The importance of Germany to Israel and Jewish interests became increasingly apparent. Its role in Europe was important in 1997. It has become even more vital in 2013. AJC has done all it can encourage German leadership to understand the needs of Israel and Jews around the world. Everything we did was aimed in that direction. As a by-product AJC has been able to develop deep and abiding friendships with individuals and institutions in the Federal Republic. The relationships go far beyond the political. Many of them are genuinely personal. It is of those that I am most proud. In all likelihood the 15th anniversary of AJC in Berlin to most was just a nice occasion. To me it was that something special that does not come down the pike to a working Jewish professional all that often.

A POLITICAL SETBACK? The next to last State election in Germany before the national election in September took place in late January in Lower Saxony. {Prior to the election Chancellor Merkels party, the CDU was partnered with their natural conservative party mates, the Free Democrats (FDP). Since the FDP has been so weak in the polls (national and local) it was expected to be a tough and close election. It was! As it turned out, the combination SPD (Social Democrats) and their partner the Greens won a one seat victory and therefore will take over the majority position in the State legislature. Needless to say, the winners were ecstatic. Spiegel On-Line reported, Chancellor Angela Merkel's Christian Democrats suffered a defeat in Sunday's state election in Lower Saxony, depriving her of the boost she had been hoping for ahead of the September general election and indicating that she will have to fight harder for a third term than many had expected. It was the 12th consecutive setback in a state vote for her party, and even though the election is still eight months away and Merkel remains highly popular, the opposition Social Democrats and Greens have smelt blood. They won a combined 46.3 percent against 45.9 percent for the center-right alliance of the CDU and the struggling probusiness Free Democratic Party. That will enable the center-left to govern with a majority of one seat in the Lower Saxony state parliament after the cliffhanger vote. "I won't deny it, after such an emotional roller coaster such a defeat is all the more painful, so we are all sad today to some extent," Merkel told a news conference on Monday. But, matter of fact as ever, she shrugged off the implications for her reelection, saying: "We don't have a campaign for the general election, that will come later, we have a whole series of serious problems to solve, the economic situation is fragile, we want to ensure that the labor market situation remains as it is or can even improve a little, we have big tasks in Europe."

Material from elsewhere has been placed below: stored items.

theorem State.panelOut_keeps {r : State} {s0 : State} (h0 : Keeps r s0) : ∀ a0 a1 a2 a3, Keeps r (State.panelOut s0 a0 a1 a2 a3) := by
  intro a0 a1 a2 a3
  unfold State.panelOut
  with_reducible repeat' (first | assumption | apply State.deliver_keeps | apply forEach_keeps | (refine fun (t : State) _ (_ : Keeps r t) => ?_))

theorem State.launchPanel_keeps {r : State} {s0 : State} (h0 : Keeps r s0) : ∀ a0 a1 a2, Keeps r (State.launchPanel s0 a0 a1 a2) := by
  intro a0 a1 a2
  unfold State.launchPanel
  with_reducible repeat' (first | assumption | apply State.setPcNext_keeps | apply State.clear_keeps | apply State.setTrib_keeps | apply State.panelOut_keeps | apply State.draw_keeps | apply State.nextPanel_keeps)

theorem State.sendPanel_keeps {r : State} {s0 : State} (h0 : Keeps r s0) : ∀ a0 a1 a2 a3, Keeps r (State.sendPanel s0 a0 a1 a2 a3) := by
  intro a0 a1 a2 a3
  unfold State.sendPanel
  with_reducible repeat' (first | assumption | apply State.countClaim_keeps | apply State.readRow_keeps | apply State.issue_keeps | apply State.saTouch_keeps | apply State.launchPanel_keeps)

theorem State.beginPanel_keeps {r : State} {s0 : State} (h0 : Keeps r s0) : ∀ a0 a1, Keeps r (State.beginPanel s0 a0 a1) := by
  intro a0 a1
  unfold State.beginPanel
  with_reducible repeat' (first | assumption | apply State.sendPanel_keeps | apply State.waitSlot_keeps | apply State.claimSlot_keeps | apply State.panelStop_keeps | apply State.withhold_keeps | apply State.keyless_keeps | apply keeps_ite)

theorem State.clientSent_keeps {r : State} {s0 : State} (h0 : Keeps r s0) : ∀ a0 a1 a2, Keeps r (State.clientSent s0 a0 a1 a2) := by
  intro a0 a1 a2
  unfold State.clientSent
  with_reducible repeat' (first | assumption | apply State.countTx_keeps | apply State.tcMeasure_keeps | apply State.traceEnd_keeps)

theorem State.unitSent_keeps {r : State} {s0 : State} (h0 : Keeps r s0) : ∀ a0 a1 a2, Keeps r (State.unitSent s0 a0 a1 a2) := by
  intro a0 a1 a2
  unfold State.unitSent
  with_reducible repeat' (first | assumption | apply State.setTrib_keeps | apply State.clientSent_keeps | apply forEach_keeps | (refine fun (t : State) _ (_ : Keeps r t) => ?_))

theorem State.panelDone_keeps {r : State} {s0 : State} (h0 : Keeps r s0) : ∀ a0, Keeps r (State.panelDone s0 a0) := by
  intro a0
  unfold State.panelDone
  with_reducible repeat' (first | assumption | apply State.clientSent_keeps | apply forEach_keeps | apply State.setTrib_keeps | apply State.keyCounted_keeps | apply State.count_keeps | apply State.emit_keeps | apply State.unpin_keeps | (refine fun (t : State) _ (_ : Keeps r t) => ?_) | apply keeps_ite | split)

theorem State.panelFinish_keeps {r : State} {s0 : State} (h0 : Keeps r s0) : ∀ a0, Keeps r (State.panelFinish s0 a0) := by
  intro a0
  unfold State.panelFinish
  with_reducible repeat' (first | assumption | apply State.panelDone_keeps | apply keeps_ite)

theorem execTwPanelSent_keeps {r : State} {s0 : State} (h0 : Keeps r s0) : ∀ a0, KeepsOut r (execTwPanelSent a0 s0) := by
  intro a0
  unfold execTwPanelSent
  with_reducible repeat' (first | assumption | apply State.beginPanel_keeps | apply State.panelFinish_keeps | apply State.closeAhead_keeps | apply done_keeps | apply keeps_ite | apply keepsOut_ite)

theorem State.twArmEff_keeps {r : State} {s0 : State} (h0 : Keeps r s0) : ∀ a0 a1, Keeps r (State.twArmEff s0 a0 a1).1 := by
  intro a0 a1
  unfold State.twArmEff
  with_reducible repeat' (first | assumption | apply State.mirror_keeps | apply State.putN_keeps | apply State.setTrib_keeps | apply refuse_keeps | apply okay_keeps | apply keeps_ite | apply keeps_ite1)

theorem State.txFlip_keeps {r : State} {s0 : State} (h0 : Keeps r s0) : ∀ a0 a1, Keeps r (State.txFlip s0 a0 a1) := by
  intro a0 a1
  unfold State.txFlip
  with_reducible repeat' (first | assumption | apply State.mirror_keeps | apply State.raise_keeps | apply State.setTrib_keeps | apply State.putN_keeps | apply State.discardKeystream_keeps | apply keeps_ite)

theorem State.multiBoundary_keeps {r : State} {s0 : State} (h0 : Keeps r s0) : ∀ a0 a1, Keeps r (State.multiBoundary s0 a0 a1) := by
  intro a0 a1
  unfold State.multiBoundary
  with_reducible repeat' (first | assumption | apply State.setGrp_keeps | apply State.txFlip_keeps | apply forEach_keeps | (refine fun (t : State) _ (_ : Keeps r t) => ?_))

theorem execTwMultiframeBoundary_keeps {r : State} {s0 : State} (h0 : Keeps r s0) : ∀ a0 a1, KeepsOut r (execTwMultiframeBoundary a0 a1 s0) := by
  intro a0 a1
  unfold execTwMultiframeBoundary
  with_reducible repeat' (first | assumption | apply State.multiBoundary_keeps | apply done_keeps | apply keepsOut_ite)

theorem State.phaseReleased_keeps {r : State} {s0 : State} (h0 : Keeps r s0) : ∀ a0, Keeps r (State.phaseReleased s0 a0) := by
  intro a0
  unfold State.phaseReleased
  with_reducible repeat' (first | assumption | apply State.saEmptied_keeps | apply keeps_ite)

theorem execTwTxPhaseRelease_keeps {r : State} {s0 : State} (h0 : Keeps r s0) : ∀ a0, KeepsOut r (execTwTxPhaseRelease a0 s0) := by
  intro a0
  unfold execTwTxPhaseRelease
  with_reducible repeat' (first | assumption | apply State.raise_keeps | apply State.setTrib_keeps | apply State.phaseReleased_keeps | apply State.panelFinish_keeps | apply done_keeps | apply keeps_ite | split)

theorem State.decodeUnits_keeps {r : State} {s0 : State} (h0 : Keeps r s0) : ∀ a0 a1 a2, Keeps r (State.decodeUnits s0 a0 a1 a2) := by
  intro a0 a1 a2
  unfold State.decodeUnits
  with_reducible repeat' (first | assumption | apply State.tribFrameIn_keeps | apply forEach_keeps | apply State.setTrib_keeps | (refine fun (t : State) _ (_ : Keeps r t) => ?_))

theorem State.errorPanel_keeps {r : State} {s0 : State} (h0 : Keeps r s0) : ∀ a0, Keeps r (State.errorPanel s0 a0) := by
  intro a0
  unfold State.errorPanel
  with_reducible repeat' (first | assumption | apply State.decodeUnits_keeps | apply State.setTrib_keeps | apply keeps_ite)

theorem State.lossOf_keeps {r : State} {s0 : State} (h0 : Keeps r s0) : ∀ a0, Keeps r (State.lossOf s0 a0) := by
  intro a0
  unfold State.lossOf
  with_reducible repeat' (first | assumption | apply State.putN_keeps | apply State.setTrib_keeps | apply State.errorPanel_keeps)

theorem State.judgeLane_keeps {r : State} {s0 : State} (h0 : Keeps r s0) : ∀ a0 a1, Keeps r (State.judgeLane s0 a0 a1) := by
  intro a0 a1
  unfold State.judgeLane
  with_reducible repeat' (first | assumption | apply State.raise_keeps | apply State.setTwLane_keeps | apply forEach_keeps | (refine fun (t : State) _ (_ : Keeps r t) => ?_) | apply keeps_ite)

theorem State.judgePlm_keeps {r : State} {s0 : State} (h0 : Keeps r s0) : ∀ a0, Keeps r (State.judgePlm s0 a0) := by
  intro a0
  unfold State.judgePlm
  with_reducible repeat' (first | assumption | apply State.raise_keeps | apply State.putN_keeps | apply keeps_ite)

theorem State.judgeGroup_keeps {r : State} {s0 : State} (h0 : Keeps r s0) : ∀ a0, Keeps r (State.judgeGroup s0 a0) := by
  intro a0
  unfold State.judgeGroup
  with_reducible repeat' (first | assumption | apply State.judgeLane_keeps | apply State.judgePlm_keeps | apply forEach_keeps | (refine fun (t : State) _ (_ : Keeps r t) => ?_))

theorem State.detect_keeps {r : State} {s0 : State} (h0 : Keeps r s0) : ∀ a0 a1 a2, Keeps r (State.detect s0 a0 a1 a2) := by
  intro a0 a1 a2
  unfold State.detect
  with_reducible repeat' (first | assumption | apply State.judgeGroup_keeps | apply State.lossOf_keeps | apply forEach_keeps | apply State.setGrp_keeps | apply State.setTwLane_keeps | (refine fun (t : State) _ (_ : Keeps r t) => ?_) | apply keeps_ite)

theorem State.twLaneUpdate_keeps {r : State} {s0 : State} (h0 : Keeps r s0) : ∀ a0, Keeps r (State.twLaneUpdate s0 a0) := by
  intro a0
  unfold State.twLaneUpdate
  with_reducible repeat' (first | assumption | apply State.detect_keeps | split)

theorem execTwillDefectTimer_keeps {r : State} {s0 : State} (h0 : Keeps r s0) : ∀ a0 a1, KeepsOut r (execTwillDefectTimer a0 a1 s0) := by
  intro a0 a1
  unfold execTwillDefectTimer
  with_reducible repeat' (first | assumption | apply State.setTwLane_keeps | apply State.detect_keeps | apply done_keeps | apply keeps_ite | apply keepsOut_ite | split)

theorem execTgAcqHoldExpiry_keeps {r : State} {s0 : State} (h0 : Keeps r s0) : ∀ a0 a1, KeepsOut r (execTgAcqHoldExpiry a0 a1 s0) := by
  intro a0 a1
  unfold execTgAcqHoldExpiry
  with_reducible repeat' (first | assumption | apply State.judgeGroup_keeps | apply done_keeps | apply State.putN_keeps | apply State.bumpVersion_keeps | apply State.raise_keeps | apply keepsOut_ite)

Commentators said Sunday's vote made clear that the general election could be a very tight race indeed. Merkel had campaigned heavily in Lower Saxony, making a number of speeches there in recent weeks, but her presence didn't provide enough of a boost. Lower Saxony is the latest in a long list of major defeats for the CDU in some of Germany's biggest regional states. It lost North Rhine-Westphalia, population 17 million, last year, and the conservative bastion of Baden-Wrttemberg, a wealthy industrial region, in 2011. The loss of Lower Saxony, home to VW and Germany's fourth-largest state by population, is an additional blow because it means the center-left parties have an increased majority in the upper house of parliament, the Bundesrat. That will make it harder for Merkel to get legislation approved. This last point about the Bundesrat is important. Most domestic legislation must also be approved by the Bundesrat and Chancellor Merkel does not have a majority there. It should remind you of our own Congress where we have a political split. There is only one more State election before the national one in September. That one will be in Bavaria where the CDUs sister party the CSU runs in its place. To say the least, a bad outcome there wont be helpful. However, theres a lot of water yet to go under the political bridge before September. Hang with me. Stay tuned!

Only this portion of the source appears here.